═════ Records shown
-- ==== Sys2Proof/Certificates/Slice0/Obligations.lean ====
section
/-! DEFINITION. The statements about the unit, from the numbered rules of spec/. In a statement about an
instruction, the state given to `exec` is the state after the fetch advance, so its `pc` is the instruction's
address plus 2 (R12, R143). -/

open Sys2Proof Sys2Proof.Machine

/-! ## Encoding (spec/30_encoding.md) -/

/-- Decode and encode agree for every instruction and every operand, from words and from bytes (R103, R112). -/
def Obligations.DecodeReadsBackEveryInstruction : Prop :=
  ∀ (i : Instr) (rest : List Byte), i.wellFormed = true →
    decode (encode i) = some i ∧ decodeBytes (bytesOfWord (encode i) ++ rest) = some (i, rest)

/-- A decoded word is the word its instruction encodes to: decoding drops no bit (R112). -/
def Obligations.EncodeGivesBackTheDecodedWord : Prop :=
  ∀ (w : Word) (i : Instr), decode w = some i → encode i = w

/-- The decoder is the table of R103: a word decodes to an instruction of row `k` exactly when
`(w AND mask) = match` for that row; no word matches two rows; a word matching no row is `INVALID`. -/
def Obligations.DecodeIsTheTableOfMatchAndMask : Prop :=
  ∀ w : Word,
    (∀ (k : Nat) (row : Word × Word), rom[k]? = some row →
      (w &&& row.2 = row.1 ↔ ∃ i, decode w = some i ∧ i.row = k + 1)) ∧
    (∀ (j k : Nat) (rowJ rowK : Word × Word), rom[j]? = some rowJ → rom[k]? = some rowK →
      w &&& rowJ.2 = rowJ.1 → w &&& rowK.2 = rowK.1 → j = k) ∧
    (decode w = none ↔ ∀ row ∈ rom, w &&& row.2 ≠ row.1)

/-- The `INVALID` words, family by family (R105; its counts are not stated here). -/
def Obligations.InvalidWordsAreExactlyTheListed : Prop :=
  ∀ w : Word,
    decode w = none ↔
      (w.toNat / 0x1000 = 0x0 ∧ w ≠ 0x00E0#16 ∧ w ≠ 0x00EE#16) ∨
      (w.toNat / 0x1000 = 0x5 ∧ w.toNat % 0x10 ≠ 0) ∨
      (w.toNat / 0x1000 = 0x8 ∧ w.toNat % 0x10 ∈ [0x8, 0x9, 0xA, 0xB, 0xC, 0xD, 0xF]) ∨
      (w.toNat / 0x1000 = 0x9 ∧ w.toNat % 0x10 ≠ 0) ∨
      (w.toNat / 0x1000 = 0xE ∧ w.toNat % 0x100 ∉ [0x9E, 0xA1]) ∨
      (w.toNat / 0x1000 = 0xF ∧
        w.toNat % 0x100 ∉ [0x07, 0x0A, 0x15, 0x18, 0x1E, 0x29, 0x33, 0x55, 0x65])

/-- The text the disassembler gives for any word, valid or not, encodes to that word again, read from its
spelling (R112). -/
def Obligations.ReencodingTheTextGivesTheWord : Prop :=
  ∀ w : Word, assemble (asmOfWord w) = some w ∧ reencode (disassembleWord w) = some w

/-- A few words written out in the spec decode to the instructions they stand for. -/
def Obligations.WordsOfTheSpecDecode : Prop :=
  decode 0x00E0#16 = some .cls ∧ decode 0x6005#16 = some (.ldByte 0 5) ∧
  decode 0x7003#16 = some (.addByte 0 3) ∧ decode 0x1228#16 = some (.jp 0x228) ∧
  decode 0x8AB6#16 = some (.shr 0xA 0xB) ∧ decode 0xD125#16 = some (.drw 1 2 5) ∧
  decode 0xE19E#16 = some (.skp 1) ∧ decode 0xF329#16 = some (.ldFVx 3) ∧
  decode 0xF355#16 = some (.ldMemVx 3) ∧ decode 0x5121#16 = none ∧ decode 0x0123#16 = none

/-! ## The cycle and faults (spec/40_execution_cycle.md, spec/60_exceptions.md) -/

/-- A step fetches the two bytes at `pc`, the first the more significant, advances `pc` by 2 and executes the
decoded instruction (R75, R143). -/
def Obligations.StepRunsTheDecodedInstruction : Prop :=
  ∀ (s : State) (i : Instr), s.fault.valid = false → s.pc.toNat + 1 < s.params.memSize →
    decode (s.byteAt s.pc.toNat ++ s.byteAt (s.pc.toNat + 1)) = some i →
    step s = exec i { s with pc := BitVec.ofNat 16 (s.pc.toNat + 2) }

/-- A latched fault: a step changes nothing and answers the latched error, and no command but `RESET` clears
or overwrites the latch (R141, R305). -/
def Obligations.LatchedFaultStaysUntilReset : Prop :=
  ∀ s : State, s.fault.valid = true →
    step s = .next s ∧
    command .stepOnce s = .next (.stepped (.engineError s.fault.kind), s) ∧
    (∀ (c : Command) (r : Response) (t : State), c ≠ .reset → command c s = .next (r, t) → t.fault = s.fault) ∧
    ∃ r t, command .reset s = .next (r, t) ∧ t.fault.valid = false

/-- A fetch out of bounds: nothing is read, `pc` is not advanced, and `OutOfBounds` is latched with word 0
(R142). -/
def Obligations.FetchOutOfBoundsFaults : Prop :=
  ∀ s : State, s.fault.valid = false → s.params.memSize ≤ s.pc.toNat + 1 →
    step s = .next { s with fault := { valid := true, kind := .outOfBounds, pc := s.pc, word := 0 } }

/-- An invalid word: `pc` is advanced, nothing is executed, and `InvalidOpcode` is latched; every later step
is a step of the latched state and changes nothing (R144, R141). -/
def Obligations.InvalidWordFaults : Prop :=
  ∀ (s : State) (w : Word), s.fault.valid = false → s.pc.toNat + 1 < s.params.memSize →
    w = s.byteAt s.pc.toNat ++ s.byteAt (s.pc.toNat + 1) → decode w = none →
    ∃ t, step s = .next t ∧ step t = .next t ∧
      t = { s with
            pc := BitVec.ofNat 16 (s.pc.toNat + 2)
            fault := { valid := true, kind := .invalidOpcode, pc := s.pc, word := w } }

/-- Faults are precise: a step that faults changes `pc` and the latch only; the latch holds the address and
the word of the faulting instruction, and `pc` is advanced, except for a fetch fault, which advances nothing
and records word 0 (R147, R301, R302). -/
def Obligations.FaultsArePrecise : Prop :=
  ∀ s t : State, s.fault.valid = false → step s = .next t → t.fault.valid = true →
    t = { s with pc := t.pc, fault := t.fault } ∧ t.fault.pc = s.pc ∧
    ((s.params.memSize ≤ s.pc.toNat + 1 ∧ t.pc = s.pc ∧ t.fault.word = 0 ∧ t.fault.kind = .outOfBounds) ∨
     (s.pc.toNat + 1 < s.params.memSize ∧ t.pc = BitVec.ofNat 16 (s.pc.toNat + 2) ∧
      t.fault.word = s.byteAt s.pc.toNat ++ s.byteAt (s.pc.toNat + 1) ∧ t.fault.kind ≠ .none))

/-- Every step completes, and it faults exactly when the table of R300 says, with the kind the table gives,
the first condition in the order of R306 winning; the response says so. -/
def Obligations.StepFaultsExactlyByTheTable : Prop :=
  ∀ s : State, s.fault.valid = false → s.sp.toNat ≤ 16 →
    ∃ t, step s = .next t ∧
      (stepFault s = none → t.fault = s.fault ∧ command .stepOnce s = .next (.stepped .ok, t)) ∧
      (∀ k, stepFault s = some k →
        t.fault.valid = true ∧ t.fault.kind = k ∧ command .stepOnce s = .next (.stepped (.engineError k), t))

/-- A stack pointer past the stack stops `CALL` and `RET` under the model's own fault (log entry 5: the
model's choice for states R35 says are never reached). -/
def Obligations.StackPointerPastTheStackStops : Prop :=
  ∀ (s : State) (nnn : BitVec 12), 16 < s.sp.toNat →
    exec (.call nnn) s = .fault .noSuchStackEntry ∧ exec .ret s = .fault .noSuchStackEntry

/-! ## The invariant -/

/-- The invariant holds right after reset. The breakpoint set's one form and the relations between the parameters
are the model's own (log entries 11 and 14). -/
def Obligations.ResetMeetsTheInvariant : Prop := State.reset.Inv

/-- Every step keeps the invariant: canonical memory, `sp <= 16` (R35), the display's shape (R37), a legal
mode between commands (R41), a consistent latch (R42), no wait state under `LEVEL` (R39). -/
def Obligations.StepKeepsTheInvariant : Prop :=
  ∀ s t : State, s.Inv → step s = .next t → t.Inv

/-- Every sequence of commands, in any interleaving, completes and keeps the invariant and the parameters
(R6, R7, R312). -/
def Obligations.EveryCommandSequenceKeepsTheInvariant : Prop :=
  ∀ (cs : List Command) (s : State), s.Inv →
    ∃ rs t, commands cs s = .next (rs, t) ∧ rs.length = cs.length ∧ t.Inv ∧ t.params = s.params

/-- The state right after construction and reset, the font's bytes written out (R45, R380, R80). That
`State.reset` is construction with the conventional parameters of R7 is the model's choice (log entries 1 and
15). -/
def Obligations.ConstructionLeavesTheStatedValues : Prop :=
  (∀ r, State.reset.reg r = 0) ∧ State.reset.i = 0 ∧ State.reset.pc = 0x200 ∧ State.reset.sp = 0 ∧
  (∀ k, State.reset.stackEntry k = 0) ∧ State.reset.dt = 0 ∧ State.reset.st = 0 ∧
  displayShaped State.reset.params State.reset.fb ∧ (∀ px py, pixelAt State.reset.fb px py = false) ∧
  (∀ k, State.reset.keyDown k = false) ∧ State.reset.waitArmed = false ∧ State.reset.keyEvents = noEvents ∧
  State.reset.bp = [] ∧ State.reset.mode = .halted ∧
  State.reset.fault = { valid := false, kind := .none, pc := 0, word := 0 } ∧
  State.reset.params.memSize = 4096 ∧ State.reset.params.dispW = 64 ∧ State.reset.params.dispH = 32 ∧
  State.reset.readBlock 0 80 =
    [0xF0, 0x90, 0x90, 0x90, 0xF0, 0x20, 0x60, 0x20, 0x20, 0x70, 0xF0, 0x10, 0xF0, 0x80, 0xF0, 0xF0, 0x10, 0xF0, 0x10, 0xF0] ++
    ([0x90, 0x90, 0xF0, 0x10, 0x10, 0xF0, 0x80, 0xF0, 0x10, 0xF0, 0xF0, 0x80, 0xF0, 0x90, 0xF0, 0xF0, 0x10, 0x20, 0x40, 0x40] ++
    ([0xF0, 0x90, 0xF0, 0x90, 0xF0, 0xF0, 0x90, 0xF0, 0x10, 0xF0, 0xF0, 0x90, 0xF0, 0x90, 0x90, 0xE0, 0x90, 0xE0, 0x90, 0xE0] ++
     [0xF0, 0x80, 0x80, 0x80, 0xF0, 0xE0, 0x90, 0x90, 0x90, 0xE0, 0xF0, 0x80, 0xF0, 0x80, 0xF0, 0xF0, 0x80, 0xF0, 0x80, 0x80])) ∧
  (∀ a : Nat, 80 ≤ a → State.reset.byteAt a = 0)

/-! ## Register loads, arithmetic, logic, random (spec/42_alu.md) -/

/-- `LD Vx, byte` (R170) and `LD Vx, Vy` (R172). -/
def Obligations.LoadsIntoARegister : Prop :=
  ∀ (s : State) (x y : RegName) (kk : Byte),
    (decode (wordXKK 0x6 x kk) = some (.ldByte x kk) ∧
      ∃ t, exec (.ldByte x kk) s = .next t ∧ t.reg x = kk ∧ OnlyRegisters (fun r => r = x) s t) ∧
    (decode (wordXYN 0x8 x y 0x0) = some (.ldReg x y) ∧
      ∃ t, exec (.ldReg x y) s = .next t ∧ t.reg x = s.reg y ∧ OnlyRegisters (fun r => r = x) s t)

/-- `ADD Vx, byte`: the sum modulo 256, and no flag on this form (R171). -/
def Obligations.AddImmediateWrapsWithoutFlag : Prop :=
  ∀ (s : State) (x : RegName) (kk : Byte),
    decode (wordXKK 0x7 x kk) = some (.addByte x kk) ∧
    ∃ t, exec (.addByte x kk) s = .next t ∧
      (t.reg x).toNat = ((s.reg x).toNat + kk.toNat) % 256 ∧ OnlyRegisters (fun r => r = x) s t

/-- `OR`, `AND`, `XOR`: the bitwise result; VF is left alone, or cleared after the result when
`VF_RESET_ON_LOGIC` holds (R173, R174, R175). -/
def Obligations.LogicResultsAndFlagReset : Prop :=
  ∀ (s : State) (x y : RegName),
    (decode (wordXYN 0x8 x y 0x1) = some (.orReg x y) ∧
      ∃ t, exec (.orReg x y) s = .next t ∧
        t.reg x = (if s.params.vfResetOnLogic = true ∧ x = 15 then 0 else s.reg x ||| s.reg y) ∧
        (s.params.vfResetOnLogic = true → t.reg 15 = 0) ∧
        OnlyRegisters (fun r => r = x ∨ (s.params.vfResetOnLogic = true ∧ r = 15)) s t) ∧
    (decode (wordXYN 0x8 x y 0x2) = some (.andReg x y) ∧
      ∃ t, exec (.andReg x y) s = .next t ∧
        t.reg x = (if s.params.vfResetOnLogic = true ∧ x = 15 then 0 else s.reg x &&& s.reg y) ∧
        (s.params.vfResetOnLogic = true → t.reg 15 = 0) ∧
        OnlyRegisters (fun r => r = x ∨ (s.params.vfResetOnLogic = true ∧ r = 15)) s t) ∧
    (decode (wordXYN 0x8 x y 0x3) = some (.xorReg x y) ∧
      ∃ t, exec (.xorReg x y) s = .next t ∧
        t.reg x = (if s.params.vfResetOnLogic = true ∧ x = 15 then 0 else s.reg x ^^^ s.reg y) ∧
        (s.params.vfResetOnLogic = true → t.reg 15 = 0) ∧
        OnlyRegisters (fun r => r = x ∨ (s.params.vfResetOnLogic = true ∧ r = 15)) s t)

/-- `ADD Vx, Vy`: the sum modulo 256, VF = 1 exactly when the sum exceeds 255; with `x = 15` VF ends holding
the flag (R176). -/
def Obligations.AddSetsTheCarry : Prop :=
  ∀ (s : State) (x y : RegName),
    decode (wordXYN 0x8 x y 0x4) = some (.addReg x y) ∧
    ∃ t, exec (.addReg x y) s = .next t ∧
      (x ≠ 15 → (t.reg x).toNat = ((s.reg x).toNat + (s.reg y).toNat) % 256) ∧
      t.reg 15 = (if 255 < (s.reg x).toNat + (s.reg y).toNat then 1 else 0) ∧
      OnlyRegisters (fun r => r = x ∨ r = 15) s t

/-- `SUB Vx, Vy` and `SUBN Vx, Vy`: the integer difference modulo 256, VF = 1 exactly when no borrow occurs
(R177, R179). -/
def Obligations.SubtractionsSetNotBorrow : Prop :=
  ∀ (s : State) (x y : RegName),
    (decode (wordXYN 0x8 x y 0x5) = some (.subReg x y) ∧
      ∃ t, exec (.subReg x y) s = .next t ∧
        (x ≠ 15 → ((t.reg x).toNat : Int) = ((s.reg x).toNat - (s.reg y).toNat : Int) % 256) ∧
        t.reg 15 = (if (s.reg y).toNat ≤ (s.reg x).toNat then 1 else 0) ∧
        OnlyRegisters (fun r => r = x ∨ r = 15) s t) ∧
    (decode (wordXYN 0x8 x y 0x7) = some (.subnReg x y) ∧
      ∃ t, exec (.subnReg x y) s = .next t ∧
        (x ≠ 15 → ((t.reg x).toNat : Int) = ((s.reg y).toNat - (s.reg x).toNat : Int) % 256) ∧
        t.reg 15 = (if (s.reg x).toNat ≤ (s.reg y).toNat then 1 else 0) ∧
        OnlyRegisters (fun r => r = x ∨ r = 15) s t)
══════════
- How to complete this task
Please output the lines of the listing above that fall in the stretch from the one with "(∀ (j k : Nat)" through the one with "decode 0x00E0#16 = some", exactly and only those.

- Reply to the exercise
    (∀ (j k : Nat) (rowJ rowK : Word × Word), rom[j]? = some rowJ → rom[k]? = some rowK →
      w &&& rowJ.2 = rowJ.1 → w &&& rowK.2 = rowK.1 → j = k) ∧
    (decode w = none ↔ ∀ row ∈ rom, w &&& row.2 ≠ row.1)

/-- The `INVALID` words, family by family (R105; its counts are not stated here). -/
def Obligations.InvalidWordsAreExactlyTheListed : Prop :=
  ∀ w : Word,
    decode w = none ↔
      (w.toNat / 0x1000 = 0x0 ∧ w ≠ 0x00E0#16 ∧ w ≠ 0x00EE#16) ∨
      (w.toNat / 0x1000 = 0x5 ∧ w.toNat % 0x10 ≠ 0) ∨
      (w.toNat / 0x1000 = 0x8 ∧ w.toNat % 0x10 ∈ [0x8, 0x9, 0xA, 0xB, 0xC, 0xD, 0xF]) ∨
      (w.toNat / 0x1000 = 0x9 ∧ w.toNat % 0x10 ≠ 0) ∨
      (w.toNat / 0x1000 = 0xE ∧ w.toNat % 0x100 ∉ [0x9E, 0xA1]) ∨
      (w.toNat / 0x1000 = 0xF ∧
        w.toNat % 0x100 ∉ [0x07, 0x0A, 0x15, 0x18, 0x1E, 0x29, 0x33, 0x55, 0x65])

/-- The text the disassembler gives for any word, valid or not, encodes to that word again, read from its
spelling (R112). -/
def Obligations.ReencodingTheTextGivesTheWord : Prop :=
  ∀ w : Word, assemble (asmOfWord w) = some w ∧ reencode (disassembleWord w) = some w

/-- A few words written out in the spec decode to the instructions they stand for. -/
def Obligations.WordsOfTheSpecDecode : Prop :=
  decode 0x00E0#16 = some .cls ∧ decode 0x6005#16 = some (.ldByte 0 5) ∧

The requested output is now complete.